最后隆科多到底还是咽下了这些到嘴边的话,笑了笑道:“这也只是我的一家之言。”

见着隆科多没有争辩,舜安颜心下这才气顺,他转头看向佟国维:“玛法,既然您说这都不是太子的死穴,那您觉得,什么事才能触动皇上,让他老人家处置太子?”

佟国维深深看了孙儿一眼,沉默许久,才道:“自然是觊觎大位,结党串联,意图谋反。”

舜安颜的眼睛立刻就亮了:“正该如此!太子第一次被废就是因为窥视御帐,有一自然就有二,到时皇上定不会再原谅他!”

看着满眼放光野心勃勃的侄子,隆科多一时之间竟是有些不知该说什么,而佟国维似乎也对此早有所料,抬了抬手:“行了,别说这些没谱的事情了,说点眼巴前的事儿吧。
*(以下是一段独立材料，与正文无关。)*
@[simp] theorem State.modPort_frame (p : Port) (f : PortLink → PortLink) :
    (s.modPort p f).pending = s.pending ∧ (s.modPort p f).regs = s.regs ∧ (s.modPort p f).tabs = s.tabs ∧
    (s.modPort p f).mem = s.mem ∧ (s.modPort p f).staging = s.staging ∧ (s.modPort p f).beacon = s.beacon ∧
    (s.modPort p f).flash = s.flash ∧ (s.modPort p f).device = s.device ∧ (s.modPort p f).cop = s.cop ∧
    (s.modPort p f).fault = s.fault ∧ (s.modPort p f).time = s.time ∧ (s.modPort p f).pipe = s.pipe ∧
    (s.modPort p f).layers = s.layers ∧ (s.modPort p f).scan = s.scan ∧ (s.modPort p f).diag = s.diag ∧
    (s.modPort p f).rails = s.rails ∧ (s.modPort p f).traffic = s.traffic ∧ (s.modPort p f).memory = s.memory ∧
    (s.modPort p f).safety = s.safety ∧ (s.modPort p f).power = s.power ∧ (s.modPort p f).out = s.out ∧
    (s.modPort p f).ticks = s.ticks ∧ (s.modPort p f).freeCtr = s.freeCtr ∧ (s.modPort p f).reg = s.reg ∧
    (s.modPort p f).regAt = s.regAt ∧ (s.modPort p f).flag = s.flag ∧ (s.modPort p f).tabByte = s.tabByte ∧
    (s.modPort p f).tabNat = s.tabNat ∧ (s.modPort p f).rail = s.rail ∧ (s.modPort p f).band = s.band ∧
    (s.modPort p f).memBytes = s.memBytes ∧ (s.modPort p f).stagingBytes = s.stagingBytes ∧
    (s.modPort p f).beaconBytes = s.beaconBytes ∧ (s.modPort p f).flashBytes = s.flashBytes ∧
    (s.modPort p f).island = s.island ∧ (s.modPort p f).alive = s.alive ∧ (s.modPort p f).stream = s.stream := by
  cases p <;> repeat' constructor

@[simp] theorem State.setStream_frame (p : Port) (x : PortStream) :
    (s.setStream p x).pending = s.pending ∧ (s.setStream p x).regs = s.regs ∧ (s.setStream p x).tabs = s.tabs ∧
    (s.setStream p x).mem = s.mem ∧ (s.setStream p x).staging = s.staging ∧ (s.setStream p x).beacon = s.beacon ∧
    (s.setStream p x).flash = s.flash ∧ (s.setStream p x).device = s.device ∧ (s.setStream p x).cop = s.cop ∧
    (s.setStream p x).fault = s.fault ∧ (s.setStream p x).time = s.time ∧ (s.setStream p x).pipe = s.pipe ∧
    (s.setStream p x).layers = s.layers ∧ (s.setStream p x).scan = s.scan ∧ (s.setStream p x).diag = s.diag ∧
    (s.setStream p x).rails = s.rails ∧ (s.setStream p x).traffic = s.traffic ∧
    (s.setStream p x).memory = s.memory ∧ (s.setStream p x).safety = s.safety ∧ (s.setStream p x).power = s.power ∧
    (s.setStream p x).out = s.out ∧ (s.setStream p x).ticks = s.ticks ∧ (s.setStream p x).freeCtr = s.freeCtr ∧
    (s.setStream p x).reg = s.reg ∧ (s.setStream p x).regAt = s.regAt ∧ (s.setStream p x).flag = s.flag ∧
    (s.setStream p x).tabByte = s.tabByte ∧ (s.setStream p x).tabNat = s.tabNat ∧ (s.setStream p x).rail = s.rail ∧
    (s.setStream p x).band = s.band ∧ (s.setStream p x).memBytes = s.memBytes ∧
    (s.setStream p x).stagingBytes = s.stagingBytes ∧ (s.setStream p x).beaconBytes = s.beaconBytes ∧
    (s.setStream p x).flashBytes = s.flashBytes ∧ (s.setStream p x).island = s.island ∧
    (s.setStream p x).alive = s.alive ∧ (s.setStream p x).portLink = s.portLink := by
  cases p <;> repeat' constructor

@[simp] theorem State.modStream_frame (p : Port) (f : PortStream → PortStream) :
    (s.modStream p f).pending = s.pending ∧ (s.modStream p f).regs = s.regs ∧ (s.modStream p f).tabs = s.tabs ∧
    (s.modStream p f).mem = s.mem ∧ (s.modStream p f).staging = s.staging ∧ (s.modStream p f).beacon = s.beacon ∧
    (s.modStream p f).flash = s.flash ∧ (s.modStream p f).device = s.device ∧ (s.modStream p f).cop = s.cop ∧
    (s.modStream p f).fault = s.fault ∧ (s.modStream p f).time = s.time ∧ (s.modStream p f).pipe = s.pipe ∧
    (s.modStream p f).layers = s.layers ∧ (s.modStream p f).scan = s.scan ∧ (s.modStream p f).diag = s.diag ∧
    (s.modStream p f).rails = s.rails ∧ (s.modStream p f).traffic = s.traffic ∧
    (s.modStream p f).memory = s.memory ∧ (s.modStream p f).safety = s.safety ∧ (s.modStream p f).power = s.power ∧
    (s.modStream p f).out = s.out ∧ (s.modStream p f).ticks = s.ticks ∧ (s.modStream p f).freeCtr = s.freeCtr ∧
    (s.modStream p f).reg = s.reg ∧ (s.modStream p f).regAt = s.regAt ∧ (s.modStream p f).flag = s.flag ∧
    (s.modStream p f).tabByte = s.tabByte ∧ (s.modStream p f).tabNat = s.tabNat ∧ (s.modStream p f).rail = s.rail ∧
    (s.modStream p f).band = s.band ∧ (s.modStream p f).memBytes = s.memBytes ∧
    (s.modStream p f).stagingBytes = s.stagingBytes ∧ (s.modStream p f).beaconBytes = s.beaconBytes ∧
    (s.modStream p f).flashBytes = s.flashBytes ∧ (s.modStream p f).island = s.island ∧
    (s.modStream p f).alive = s.alive ∧ (s.modStream p f).portLink = s.portLink := by
  cases p <;> repeat' constructor

@[simp] theorem State.setCrossing_frame (h : Nat) (x : Crossing) :
    (s.setCrossing h x).pending = s.pending ∧ (s.setCrossing h x).regs = s.regs ∧
    (s.setCrossing h x).tabs = s.tabs ∧ (s.setCrossing h x).mem = s.mem ∧ (s.setCrossing h x).staging = s.staging ∧
    (s.setCrossing h x).beacon = s.beacon ∧ (s.setCrossing h x).flash = s.flash ∧ (s.setCrossing h x).cop = s.cop ∧
    (s.setCrossing h x).fault = s.fault ∧ (s.setCrossing h x).time = s.time ∧ (s.setCrossing h x).pipe = s.pipe ∧
    (s.setCrossing h x).layers = s.layers ∧ (s.setCrossing h x).scan = s.scan ∧ (s.setCrossing h x).diag = s.diag ∧
    (s.setCrossing h x).rails = s.rails ∧ (s.setCrossing h x).link = s.link ∧
    (s.setCrossing h x).traffic = s.traffic ∧ (s.setCrossing h x).memory = s.memory ∧
    (s.setCrossing h x).safety = s.safety ∧ (s.setCrossing h x).power = s.power ∧ (s.setCrossing h x).out = s.out ∧
    (s.setCrossing h x).ticks = s.ticks ∧ (s.setCrossing h x).freeCtr = s.freeCtr ∧
    (s.setCrossing h x).reg = s.reg ∧ (s.setCrossing h x).regAt = s.regAt ∧ (s.setCrossing h x).flag = s.flag ∧
    (s.setCrossing h x).tabByte = s.tabByte ∧ (s.setCrossing h x).tabNat = s.tabNat ∧
    (s.setCrossing h x).rail = s.rail ∧ (s.setCrossing h x).band = s.band ∧
    (s.setCrossing h x).memBytes = s.memBytes ∧ (s.setCrossing h x).stagingBytes = s.stagingBytes ∧
    (s.setCrossing h x).beaconBytes = s.beaconBytes ∧ (s.setCrossing h x).flashBytes = s.flashBytes ∧
    (s.setCrossing h x).island = s.island ∧ (s.setCrossing h x).alive = s.alive := by
  repeat' constructor

@[simp] theorem State.setLane_frame (l : Nat) (x : LaneState) :
    (s.setLane l x).pending = s.pending ∧ (s.setLane l x).regs = s.regs ∧ (s.setLane l x).tabs = s.tabs ∧
    (s.setLane l x).mem = s.mem ∧ (s.setLane l x).staging = s.staging ∧ (s.setLane l x).beacon = s.beacon ∧
    (s.setLane l x).flash = s.flash ∧ (s.setLane l x).device = s.device ∧ (s.setLane l x).cop = s.cop ∧
    (s.setLane l x).fault = s.fault ∧ (s.setLane l x).time = s.time ∧ (s.setLane l x).pipe = s.pipe ∧
    (s.setLane l x).layers = s.layers ∧ (s.setLane l x).scan = s.scan ∧ (s.setLane l x).diag = s.diag ∧
    (s.setLane l x).link = s.link ∧ (s.setLane l x).traffic = s.traffic ∧ (s.setLane l x).memory = s.memory ∧
    (s.setLane l x).safety = s.safety ∧ (s.setLane l x).power = s.power ∧ (s.setLane l x).out = s.out ∧
    (s.setLane l x).ticks = s.ticks ∧ (s.setLane l x).freeCtr = s.freeCtr ∧ (s.setLane l x).reg = s.reg ∧
    (s.setLane l x).regAt = s.regAt ∧ (s.setLane l x).flag = s.flag ∧ (s.setLane l x).tabByte = s.tabByte ∧
    (s.setLane l x).tabNat = s.tabNat ∧ (s.setLane l x).band = s.band ∧ (s.setLane l x).memBytes = s.memBytes ∧
    (s.setLane l x).stagingBytes = s.stagingBytes ∧ (s.setLane l x).beaconBytes = s.beaconBytes ∧
    (s.setLane l x).flashBytes = s.flashBytes ∧ (s.setLane l x).island = s.island ∧
    (s.setLane l x).alive = s.alive ∧ (s.setLane l x).rail = s.rail ∧ (s.setLane l x).bank = s.bank := by
  repeat' constructor

@[simp] theorem State.setBank_frame (b : Bank) (x : RotationState) :
    (s.setBank b x).pending = s.pending ∧ (s.setBank b x).regs = s.regs ∧ (s.setBank b x).tabs = s.tabs ∧
    (s.setBank b x).mem = s.mem ∧ (s.setBank b x).staging = s.staging ∧ (s.setBank b x).beacon = s.beacon ∧
    (s.setBank b x).flash = s.flash ∧ (s.setBank b x).device = s.device ∧ (s.setBank b x).cop = s.cop ∧
    (s.setBank b x).fault = s.fault ∧ (s.setBank b x).time = s.time ∧ (s.setBank b x).pipe = s.pipe ∧
    (s.setBank b x).layers = s.layers ∧ (s.setBank b x).scan = s.scan ∧ (s.setBank b x).diag = s.diag ∧
    (s.setBank b x).link = s.link ∧ (s.setBank b x).traffic = s.traffic ∧ (s.setBank b x).memory = s.memory ∧
    (s.setBank b x).safety = s.safety ∧ (s.setBank b x).power = s.power ∧ (s.setBank b x).out = s.out ∧
    (s.setBank b x).ticks = s.ticks ∧ (s.setBank b x).freeCtr = s.freeCtr ∧ (s.setBank b x).reg = s.reg ∧
    (s.setBank b x).regAt = s.regAt ∧ (s.setBank b x).flag = s.flag ∧ (s.setBank b x).tabByte = s.tabByte ∧
    (s.setBank b x).tabNat = s.tabNat ∧ (s.setBank b x).band = s.band ∧ (s.setBank b x).memBytes = s.memBytes ∧
    (s.setBank b x).stagingBytes = s.stagingBytes ∧ (s.setBank b x).beaconBytes = s.beaconBytes ∧
    (s.setBank b x).flashBytes = s.flashBytes ∧ (s.setBank b x).island = s.island ∧
    (s.setBank b x).alive = s.alive ∧ (s.setBank b x).rail = s.rail ∧ (s.setBank b x).lane = s.lane := by
  cases b <;> repeat' constructor

@[simp] theorem State.setLayer_frame (l : Nat) (x : LayerState) :
    (s.setLayer l x).pending = s.pending ∧ (s.setLayer l x).regs = s.regs ∧ (s.setLayer l x).tabs = s.tabs ∧
    (s.setLayer l x).mem = s.mem ∧ (s.setLayer l x).staging = s.staging ∧ (s.setLayer l x).beacon = s.beacon ∧
    (s.setLayer l x).flash = s.flash ∧ (s.setLayer l x).device = s.device ∧ (s.setLayer l x).cop = s.cop ∧
    (s.setLayer l x).fault = s.fault ∧ (s.setLayer l x).time = s.time ∧ (s.setLayer l x).pipe = s.pipe ∧
    (s.setLayer l x).scan = s.scan ∧ (s.setLayer l x).diag = s.diag ∧ (s.setLayer l x).rails = s.rails ∧
    (s.setLayer l x).link = s.link ∧ (s.setLayer l x).traffic = s.traffic ∧ (s.setLayer l x).memory = s.memory ∧
    (s.setLayer l x).safety = s.safety ∧ (s.setLayer l x).power = s.power ∧ (s.setLayer l x).out = s.out ∧
    (s.setLayer l x).ticks = s.ticks ∧ (s.setLayer l x).freeCtr = s.freeCtr ∧ (s.setLayer l x).reg = s.reg ∧
    (s.setLayer l x).regAt = s.regAt ∧ (s.setLayer l x).flag = s.flag ∧ (s.setLayer l x).tabByte = s.tabByte ∧
    (s.setLayer l x).tabNat = s.tabNat ∧ (s.setLayer l x).rail = s.rail ∧ (s.setLayer l x).band = s.band ∧
    (s.setLayer l x).memBytes = s.memBytes ∧ (s.setLayer l x).stagingBytes = s.stagingBytes ∧
    (s.setLayer l x).beaconBytes = s.beaconBytes ∧ (s.setLayer l x).flashBytes = s.flashBytes ∧
    (s.setLayer l x).island = s.island ∧ (s.setLayer l x).alive = s.alive ∧ (s.setLayer l x).fence = s.fence := by
  repeat' constructor

@[simp] theorem State.setFence_frame (k : Nat) (x : FenceLine) :
    (s.setFence k x).pending = s.pending ∧ (s.setFence k x).regs = s.regs ∧ (s.setFence k x).tabs = s.tabs ∧
    (s.setFence k x).mem = s.mem ∧ (s.setFence k x).staging = s.staging ∧ (s.setFence k x).beacon = s.beacon ∧
    (s.setFence k x).flash = s.flash ∧ (s.setFence k x).device = s.device ∧ (s.setFence k x).cop = s.cop ∧
    (s.setFence k x).fault = s.fault ∧ (s.setFence k x).time = s.time ∧ (s.setFence k x).pipe = s.pipe ∧
    (s.setFence k x).scan = s.scan ∧ (s.setFence k x).diag = s.diag ∧ (s.setFence k x).rails = s.rails ∧
    (s.setFence k x).link = s.link ∧ (s.setFence k x).traffic = s.traffic ∧ (s.setFence k x).memory = s.memory ∧
    (s.setFence k x).safety = s.safety ∧ (s.setFence k x).power = s.power ∧ (s.setFence k x).out = s.out ∧
    (s.setFence k x).ticks = s.ticks ∧ (s.setFence k x).freeCtr = s.freeCtr ∧ (s.setFence k x).reg = s.reg ∧
    (s.setFence k x).regAt = s.regAt ∧ (s.setFence k x).flag = s.flag ∧ (s.setFence k x).tabByte = s.tabByte ∧
    (s.setFence k x).tabNat = s.tabNat ∧ (s.setFence k x).rail = s.rail ∧ (s.setFence k x).band = s.band ∧
    (s.setFence k x).memBytes = s.memBytes ∧ (s.setFence k x).stagingBytes = s.stagingBytes ∧
    (s.setFence k x).beaconBytes = s.beaconBytes ∧ (s.setFence k x).flashBytes = s.flashBytes ∧
    (s.setFence k x).island = s.island ∧ (s.setFence k x).alive = s.alive ∧ (s.setFence k x).layer = s.layer := by
  repeat' constructor

@[simp] theorem State.setRing_frame (r : Nat) (x : RingState) :
    (s.setRing r x).pending = s.pending ∧ (s.setRing r x).regs = s.regs ∧ (s.setRing r x).tabs = s.tabs ∧
    (s.setRing r x).mem = s.mem ∧ (s.setRing r x).staging = s.staging ∧ (s.setRing r x).beacon = s.beacon ∧
    (s.setRing r x).flash = s.flash ∧ (s.setRing r x).device = s.device ∧ (s.setRing r x).cop = s.cop ∧
    (s.setRing r x).fault = s.fault ∧ (s.setRing r x).time = s.time ∧ (s.setRing r x).pipe = s.pipe ∧
    (s.setRing r x).layers = s.layers ∧ (s.setRing r x).scan = s.scan ∧ (s.setRing r x).diag = s.diag ∧
    (s.setRing r x).rails = s.rails ∧ (s.setRing r x).link = s.link ∧ (s.setRing r x).traffic = s.traffic ∧
    (s.setRing r x).safety = s.safety ∧ (s.setRing r x).power = s.power ∧ (s.setRing r x).out = s.out ∧
    (s.setRing r x).ticks = s.ticks ∧ (s.setRing r x).freeCtr = s.freeCtr ∧ (s.setRing r x).reg = s.reg ∧
    (s.setRing r x).regAt = s.regAt ∧ (s.setRing r x).flag = s.flag ∧ (s.setRing r x).tabByte = s.tabByte ∧
    (s.setRing r x).tabNat = s.tabNat ∧ (s.setRing r x).rail = s.rail ∧ (s.setRing r x).band = s.band ∧
    (s.setRing r x).memBytes = s.memBytes ∧ (s.setRing r x).stagingBytes = s.stagingBytes ∧
    (s.setRing r x).beaconBytes = s.beaconBytes ∧ (s.setRing r x).flashBytes = s.flashBytes ∧
    (s.setRing r x).island = s.island ∧ (s.setRing r x).alive = s.alive := by
  repeat' constructor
”

“华玘的身子骨如何了?之前请了个大夫过去,又说他内里亏虚,如今可养的好些了?”

这事儿是德克新负责的,他立刻回应:“已经好多了,我前儿去看他,他看着结实了不少,只是因为到底要守孝,因此也不能吃肉,气色到底差了一些。”

佟国维听了只是点头:“那就好,他那几个叔叔都是野心勃勃之人,只有他好好的,才能压制得住。”

舜安颜却是有些不满:“华玘虽说是八阿哥的表弟,却并不亲近八阿哥,倒是景熙和吴尔占十分卖力。”

隆科多听了这话自觉有些好笑,可能这就是传说中的报应吧,雍亲王的表弟不也给八阿哥摇旗呐喊吗?至少八阿哥的表弟没有支持他的政敌。

佟国维却摇了摇头:“一府中人若是都是一个主意,这才是取死之道,国朝虽然优待旗人,等闲不会有破门灭家之祸,但是说到底,安郡王一系子嗣繁茂,没了你还有他,若想坐得稳爵位,中庸之道才是正理。”